/-- A write of the descriptor fails at a destination address (R416, R417): no further data is written, and a device destination is
undefined from there on, also where a write already issued completes. -/
def Fab.chWriteFail (f : Fab) (k addr status : Nat) : Fab :=
  let x := f.ch k
  let f := f.chFail k addr status
  let f := if x.dstSp = 0 then f.undefined (f.chan k) addr (x.dst + x.dlen - addr) else f
  f.updCh k (fun x => { x with fl := [], ovl := true })

/-- The descriptor completes once every write of its data has its response; a host destination is flushed first (R410). -/
def Fab.chSettle (f : Fab) (k : Nat) : Fab :=
  let x := f.ch k
  if x.stage = .run && x.rq = [] && x.fl = [] && x.wOut = [] && (x.ended || x.dlen ≤ x.off) && !(x.dstSp == 1 && x.wOff ≠ 0) then
    f.updCh k (fun x => { x with stage := .done })
  else f

/-! ### The read engine (R401, R408) -/

/-- Ask for the descriptor at an address (R411, R412): the budget is checked at once, and the fetch waits for its turn. -/
def Fab.chFetch (f : Fab) (k addr : Nat) (host raised : Bool) : Fab :=
  let f := f.set (Reg.DMA_CH_CUR_ADDR k) addr
  let f := f.updCh k (fun x => { x with curHost := host })
  if f.get (Reg.DMA_CH_CFG_BUDGET k) ≤ (f.ch k).fetched then f.chHalt k 7 raised
  else if host && !f.chanBme k then f.chHalt k 6 raised
  else f.updCh k (fun x => { x with stage := .want, fetched := x.fetched + 1 })

/-- Has the read engine a request to issue for a channel: a fetch, or a read for which the channel has a free chunk (R402)? -/
def Fab.canRead (f : Fab) (k : Nat) : Bool :=
  let x := f.ch k
  x.stage == .want || (x.stage == .run && !x.ended && x.off < x.dlen && x.chunks.length < f.get (Reg.DMA_CH_CFG_BUFMAX k) &&
    f.dmaUsed.length < 1024)

/-- The length of the next read request (R408): up to a 256-byte boundary of the source, and for a host within its Max Read Request
Size, at a multiple of it (log 38). -/
def Fab.rdLen (f : Fab) (k : Nat) : Nat :=
  let x := f.ch k
  let a := x.beat0 + x.off
  let n := min (x.dlen - x.off) (256 - a % 256)
  if x.srcSp = 1 then min n (f.chanMax k 12 - a % f.chanMax k 12) else n

/-- A turn of the read engine for a channel: the fetch of its descriptor, or its next read. A fill takes its chunk and reads
nothing. -/
def Fab.readTurn (f : Fab) (k : Nat) : Fab :=
  let x := f.ch k
  if x.stage = .want then
    let f := f.updCh k (fun x => { x with stage := .fetch })
    if x.curHost then f.emit (.hostRead ((f.chanPort k).getD 0) (f.get (Reg.DMA_CH_CUR_ADDR k)) 64) else f
  else
    let n := f.rdLen k
    let f := f.set (Reg.DMA_CH_COUNT_COUNT k) (x.dlen - x.off - n)
    if x.srcSp = 1 && !f.chanBme k then (f.chFail k (x.src + x.off) 2).chSettle k
    else
      let used := f.dmaUsed
      let c := ((List.range 1024).find? (fun c => !used.contains c)).getD 0
      if x.srcSp = 2 then
        let b := (List.range n).foldl (fun v i => v + natBits x.src (8 * ((x.off + i) % 8)) 8 * 2 ^ (8 * i)) 0
        ((f.chunkPut c n b).updCh k (fun x => { x with off := x.off + n, fl := x.fl ++ [⟨c, 0, n⟩] })).dmaStat
      else
        let f := (f.updCh k (fun y => { y with off := y.off + n, rq := y.rq ++ [⟨y.off, n, c⟩] })).dmaStat
        if x.srcSp = 1 then f.emit (.hostRead ((f.chanPort k).getD 0) (x.src + x.off) n) else f

/-! ### The write engine (R401, R408, R410) -/

/-- Has the write engine a request to issue for a channel: a data write, or the flush read of a host destination? -/
def Fab.canWrite (f : Fab) (k : Nat) : Bool :=
  let x := f.ch k
  x.stage == .run && (x.fl ≠ [] || (x.dstSp == 1 && x.wOff ≠ 0 && x.rq = [] && (x.ended || x.dlen ≤ x.off)))

/-- The length of the next write request from the first filled chunk (R408): up to a 256-byte boundary of the destination, and for a
host at most its Max Payload Size. -/
def Fab.wrLen (f : Fab) (k : Nat) : Nat :=
  let x := f.ch k
  let n := min (x.fl.head?.elim 0 DmaFill.len) (256 - (x.dst + x.wOff) % 256)
  if x.dstSp = 1 then min n (f.chanMax k 5) else n

/-- The next `n` bytes are issued: their chunk is freed with its last byte (R402). -/
def Fab.chIssued (f : Fab) (k n : Nat) (w : List DmaWr) : Fab :=
  ((f.updCh k (fun x => { x with
    wOff := x.wOff + n
    wOut := x.wOut ++ w
    fl := match x.fl with
      | q :: t => if q.len ≤ n then t else ⟨q.chunk, q.pos + n, q.len - n⟩ :: t
      | [] => [] })).dmaStat).chSettle k

/-- A code word of the chunk in turn reads as poison: a read of the source fails at its beat (R414, R415). -/
def Fab.chunkBad (f : Fab) (k bad : Nat) : Fab :=
  let x := f.ch k
  match x.fl with
  | q :: _ =>
    let o := x.wOff + (bad - chunkAt q.chunk q.pos)
    let beat := max x.beat0 ((x.beat0 + o) / 64 * 64)
    let n := beat - x.beat0 - x.wOff
    (((f.chFail k beat 2).updCh k (fun x => { x with
      fl := if n = 0 then [] else [{ q with len := n }] })).dmaStat).chSettle k
  | [] => f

------------------------------------

**What the task requires**
Among the records above, only the lines between the line holding "def Fab.rdLen (f" and the line holding "let b := (List.range", inclusive, are to be output, exactly as written.

**Output below**
def Fab.rdLen (f : Fab) (k : Nat) : Nat :=
  let x := f.ch k
  let a := x.beat0 + x.off
  let n := min (x.dlen - x.off) (256 - a % 256)
  if x.srcSp = 1 then min n (f.chanMax k 12 - a % f.chanMax k 12) else n

/-- A turn of the read engine for a channel: the fetch of its descriptor, or its next read. A fill takes its chunk and reads
nothing. -/
def Fab.readTurn (f : Fab) (k : Nat) : Fab :=
  let x := f.ch k
  if x.stage = .want then
    let f := f.updCh k (fun x => { x with stage := .fetch })
    if x.curHost then f.emit (.hostRead ((f.chanPort k).getD 0) (f.get (Reg.DMA_CH_CUR_ADDR k)) 64) else f
  else
    let n := f.rdLen k
    let f := f.set (Reg.DMA_CH_COUNT_COUNT k) (x.dlen - x.off - n)
    if x.srcSp = 1 && !f.chanBme k then (f.chFail k (x.src + x.off) 2).chSettle k
    else
      let used := f.dmaUsed
      let c := ((List.range 1024).find? (fun c => !used.contains c)).getD 0
      if x.srcSp = 2 then
        let b := (List.range n).foldl (fun v i => v + natBits x.src (8 * ((x.off + i) % 8)) 8 * 2 ^ (8 * i)) 0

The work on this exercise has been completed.